WHAT YOU SHOULD DO:
From the line with "a normal number" to the line with "of 2^(−2Q). -/", retype every line exactly, including those two, and leave out the rest of the data below.

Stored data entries
· · ·
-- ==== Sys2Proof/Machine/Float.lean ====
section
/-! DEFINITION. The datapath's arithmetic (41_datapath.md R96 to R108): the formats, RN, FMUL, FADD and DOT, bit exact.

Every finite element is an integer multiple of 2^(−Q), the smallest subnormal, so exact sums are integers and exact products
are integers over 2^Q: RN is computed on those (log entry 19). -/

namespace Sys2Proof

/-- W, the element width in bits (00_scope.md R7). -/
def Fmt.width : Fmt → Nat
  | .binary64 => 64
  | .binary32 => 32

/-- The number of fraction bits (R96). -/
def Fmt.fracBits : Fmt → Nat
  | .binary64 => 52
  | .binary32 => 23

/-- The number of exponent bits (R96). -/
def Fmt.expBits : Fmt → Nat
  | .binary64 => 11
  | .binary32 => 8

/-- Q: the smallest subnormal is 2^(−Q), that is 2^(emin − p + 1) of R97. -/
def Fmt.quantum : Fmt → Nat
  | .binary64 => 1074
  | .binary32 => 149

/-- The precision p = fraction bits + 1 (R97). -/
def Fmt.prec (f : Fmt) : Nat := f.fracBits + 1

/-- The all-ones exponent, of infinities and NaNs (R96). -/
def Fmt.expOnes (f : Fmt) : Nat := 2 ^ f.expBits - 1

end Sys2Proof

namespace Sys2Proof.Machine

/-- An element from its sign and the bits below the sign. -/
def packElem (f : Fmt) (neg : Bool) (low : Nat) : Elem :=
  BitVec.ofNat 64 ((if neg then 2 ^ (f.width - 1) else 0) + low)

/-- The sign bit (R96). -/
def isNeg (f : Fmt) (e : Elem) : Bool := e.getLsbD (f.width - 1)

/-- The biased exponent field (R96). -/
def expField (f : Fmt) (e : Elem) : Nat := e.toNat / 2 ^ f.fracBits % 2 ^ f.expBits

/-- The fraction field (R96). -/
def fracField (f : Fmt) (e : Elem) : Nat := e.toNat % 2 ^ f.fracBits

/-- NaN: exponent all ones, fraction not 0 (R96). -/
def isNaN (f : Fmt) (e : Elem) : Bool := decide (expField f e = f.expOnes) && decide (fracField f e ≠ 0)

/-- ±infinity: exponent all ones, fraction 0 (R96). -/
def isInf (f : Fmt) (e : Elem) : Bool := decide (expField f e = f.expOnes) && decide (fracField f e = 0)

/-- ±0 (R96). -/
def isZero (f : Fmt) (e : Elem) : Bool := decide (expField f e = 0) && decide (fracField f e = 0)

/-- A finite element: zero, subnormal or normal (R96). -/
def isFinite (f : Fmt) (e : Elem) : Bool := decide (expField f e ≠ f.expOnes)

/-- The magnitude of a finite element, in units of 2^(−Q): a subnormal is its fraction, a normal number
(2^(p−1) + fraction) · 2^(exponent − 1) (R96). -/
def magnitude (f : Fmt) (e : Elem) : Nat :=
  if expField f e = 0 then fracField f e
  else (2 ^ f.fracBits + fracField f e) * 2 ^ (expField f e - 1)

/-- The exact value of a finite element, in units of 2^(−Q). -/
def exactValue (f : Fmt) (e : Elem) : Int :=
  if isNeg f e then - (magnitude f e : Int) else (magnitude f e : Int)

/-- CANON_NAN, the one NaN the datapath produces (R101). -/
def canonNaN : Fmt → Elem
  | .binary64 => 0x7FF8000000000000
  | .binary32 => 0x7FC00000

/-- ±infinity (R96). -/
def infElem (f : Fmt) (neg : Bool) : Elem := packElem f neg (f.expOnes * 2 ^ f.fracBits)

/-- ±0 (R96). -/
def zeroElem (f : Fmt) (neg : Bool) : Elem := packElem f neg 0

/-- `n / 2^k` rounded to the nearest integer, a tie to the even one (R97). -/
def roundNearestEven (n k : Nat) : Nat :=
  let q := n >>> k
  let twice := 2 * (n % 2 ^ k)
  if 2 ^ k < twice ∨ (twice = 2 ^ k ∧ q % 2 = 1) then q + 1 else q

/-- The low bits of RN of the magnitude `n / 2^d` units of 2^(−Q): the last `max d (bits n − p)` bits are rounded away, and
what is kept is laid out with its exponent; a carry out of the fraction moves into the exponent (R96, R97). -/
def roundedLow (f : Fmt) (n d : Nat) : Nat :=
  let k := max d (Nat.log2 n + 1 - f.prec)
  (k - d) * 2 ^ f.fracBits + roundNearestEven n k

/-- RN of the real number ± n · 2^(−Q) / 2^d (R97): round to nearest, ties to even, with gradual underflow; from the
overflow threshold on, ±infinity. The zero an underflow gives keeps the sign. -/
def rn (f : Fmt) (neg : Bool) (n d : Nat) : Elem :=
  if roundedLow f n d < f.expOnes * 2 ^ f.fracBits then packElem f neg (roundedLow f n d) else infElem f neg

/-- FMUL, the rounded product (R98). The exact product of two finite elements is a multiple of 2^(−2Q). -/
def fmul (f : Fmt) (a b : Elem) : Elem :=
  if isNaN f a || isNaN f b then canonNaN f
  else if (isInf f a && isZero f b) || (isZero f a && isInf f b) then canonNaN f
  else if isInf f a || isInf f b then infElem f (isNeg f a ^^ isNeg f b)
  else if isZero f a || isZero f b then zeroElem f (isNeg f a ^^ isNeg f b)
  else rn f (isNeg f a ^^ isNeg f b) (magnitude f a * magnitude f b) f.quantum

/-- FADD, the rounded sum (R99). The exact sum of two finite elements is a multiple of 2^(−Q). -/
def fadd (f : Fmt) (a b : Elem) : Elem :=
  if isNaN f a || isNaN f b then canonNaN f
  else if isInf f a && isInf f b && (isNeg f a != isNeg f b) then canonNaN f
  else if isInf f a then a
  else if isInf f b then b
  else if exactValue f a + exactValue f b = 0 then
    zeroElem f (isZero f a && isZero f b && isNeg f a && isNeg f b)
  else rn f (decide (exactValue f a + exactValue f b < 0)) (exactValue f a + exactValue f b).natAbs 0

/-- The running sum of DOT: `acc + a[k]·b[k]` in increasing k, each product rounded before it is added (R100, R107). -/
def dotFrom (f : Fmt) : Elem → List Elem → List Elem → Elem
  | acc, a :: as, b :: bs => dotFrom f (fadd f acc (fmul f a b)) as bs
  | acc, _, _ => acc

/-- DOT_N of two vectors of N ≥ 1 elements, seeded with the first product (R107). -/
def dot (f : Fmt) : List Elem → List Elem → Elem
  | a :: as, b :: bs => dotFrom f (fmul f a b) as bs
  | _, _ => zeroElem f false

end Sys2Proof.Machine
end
· · ·
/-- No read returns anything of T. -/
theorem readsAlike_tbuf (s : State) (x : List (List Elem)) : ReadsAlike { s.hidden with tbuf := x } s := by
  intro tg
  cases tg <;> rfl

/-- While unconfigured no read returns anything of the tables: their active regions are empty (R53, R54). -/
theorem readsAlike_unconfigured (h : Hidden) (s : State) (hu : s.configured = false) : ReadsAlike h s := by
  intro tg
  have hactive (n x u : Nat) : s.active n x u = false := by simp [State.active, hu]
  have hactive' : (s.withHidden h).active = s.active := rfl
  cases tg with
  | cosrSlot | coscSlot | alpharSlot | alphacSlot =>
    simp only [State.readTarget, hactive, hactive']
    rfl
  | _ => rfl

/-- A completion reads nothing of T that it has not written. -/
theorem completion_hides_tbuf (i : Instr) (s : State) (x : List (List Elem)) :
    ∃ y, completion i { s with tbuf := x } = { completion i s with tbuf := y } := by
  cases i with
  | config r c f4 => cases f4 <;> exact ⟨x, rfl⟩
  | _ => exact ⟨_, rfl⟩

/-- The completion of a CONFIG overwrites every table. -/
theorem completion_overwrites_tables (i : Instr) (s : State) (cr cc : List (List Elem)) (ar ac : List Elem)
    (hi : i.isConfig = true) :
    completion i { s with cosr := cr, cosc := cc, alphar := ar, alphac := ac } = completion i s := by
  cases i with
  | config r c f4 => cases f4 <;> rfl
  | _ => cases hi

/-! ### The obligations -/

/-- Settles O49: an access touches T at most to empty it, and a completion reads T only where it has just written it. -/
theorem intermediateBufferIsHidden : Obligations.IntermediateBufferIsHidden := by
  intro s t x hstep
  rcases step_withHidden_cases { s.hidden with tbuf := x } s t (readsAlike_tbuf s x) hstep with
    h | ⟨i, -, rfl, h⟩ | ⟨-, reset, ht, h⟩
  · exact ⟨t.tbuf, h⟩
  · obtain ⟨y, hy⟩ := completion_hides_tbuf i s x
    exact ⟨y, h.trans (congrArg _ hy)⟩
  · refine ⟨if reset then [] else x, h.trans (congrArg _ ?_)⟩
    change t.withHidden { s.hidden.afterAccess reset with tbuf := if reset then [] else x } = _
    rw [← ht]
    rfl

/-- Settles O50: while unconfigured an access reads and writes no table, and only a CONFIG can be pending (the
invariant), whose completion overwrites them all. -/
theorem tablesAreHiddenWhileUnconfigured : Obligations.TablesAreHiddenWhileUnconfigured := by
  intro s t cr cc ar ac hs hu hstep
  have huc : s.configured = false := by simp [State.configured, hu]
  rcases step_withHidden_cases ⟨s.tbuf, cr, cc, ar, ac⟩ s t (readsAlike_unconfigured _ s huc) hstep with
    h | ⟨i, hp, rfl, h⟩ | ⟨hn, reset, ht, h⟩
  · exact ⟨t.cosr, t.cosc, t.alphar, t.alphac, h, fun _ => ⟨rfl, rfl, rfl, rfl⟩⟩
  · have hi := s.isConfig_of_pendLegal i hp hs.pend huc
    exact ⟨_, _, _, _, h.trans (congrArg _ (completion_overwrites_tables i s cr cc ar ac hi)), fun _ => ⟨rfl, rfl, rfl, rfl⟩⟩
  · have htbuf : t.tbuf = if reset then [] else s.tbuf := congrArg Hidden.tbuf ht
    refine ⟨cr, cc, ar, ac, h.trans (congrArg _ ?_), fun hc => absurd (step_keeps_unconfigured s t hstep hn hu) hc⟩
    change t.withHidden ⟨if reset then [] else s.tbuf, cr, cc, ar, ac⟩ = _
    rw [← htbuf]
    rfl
· · ·
EXERCISE RESULT:
/-- The magnitude of a finite element, in units of 2^(−Q): a subnormal is its fraction, a normal number
(2^(p−1) + fraction) · 2^(exponent − 1) (R96). -/
def magnitude (f : Fmt) (e : Elem) : Nat :=
  if expField f e = 0 then fracField f e
  else (2 ^ f.fracBits + fracField f e) * 2 ^ (expField f e - 1)

/-- The exact value of a finite element, in units of 2^(−Q). -/
def exactValue (f : Fmt) (e : Elem) : Int :=
  if isNeg f e then - (magnitude f e : Int) else (magnitude f e : Int)

/-- CANON_NAN, the one NaN the datapath produces (R101). -/
def canonNaN : Fmt → Elem
  | .binary64 => 0x7FF8000000000000
  | .binary32 => 0x7FC00000

/-- ±infinity (R96). -/
def infElem (f : Fmt) (neg : Bool) : Elem := packElem f neg (f.expOnes * 2 ^ f.fracBits)

/-- ±0 (R96). -/
def zeroElem (f : Fmt) (neg : Bool) : Elem := packElem f neg 0

/-- `n / 2^k` rounded to the nearest integer, a tie to the even one (R97). -/
def roundNearestEven (n k : Nat) : Nat :=
  let q := n >>> k
  let twice := 2 * (n % 2 ^ k)
  if 2 ^ k < twice ∨ (twice = 2 ^ k ∧ q % 2 = 1) then q + 1 else q

/-- The low bits of RN of the magnitude `n / 2^d` units of 2^(−Q): the last `max d (bits n − p)` bits are rounded away, and
what is kept is laid out with its exponent; a carry out of the fraction moves into the exponent (R96, R97). -/
def roundedLow (f : Fmt) (n d : Nat) : Nat :=
  let k := max d (Nat.log2 n + 1 - f.prec)
  (k - d) * 2 ^ f.fracBits + roundNearestEven n k

/-- RN of the real number ± n · 2^(−Q) / 2^d (R97): round to nearest, ties to even, with gradual underflow; from the
overflow threshold on, ±infinity. The zero an underflow gives keeps the sign. -/
def rn (f : Fmt) (neg : Bool) (n d : Nat) : Elem :=
  if roundedLow f n d < f.expOnes * 2 ^ f.fracBits then packElem f neg (roundedLow f n d) else infElem f neg

/-- FMUL, the rounded product (R98). The exact product of two finite elements is a multiple of 2^(−2Q). -/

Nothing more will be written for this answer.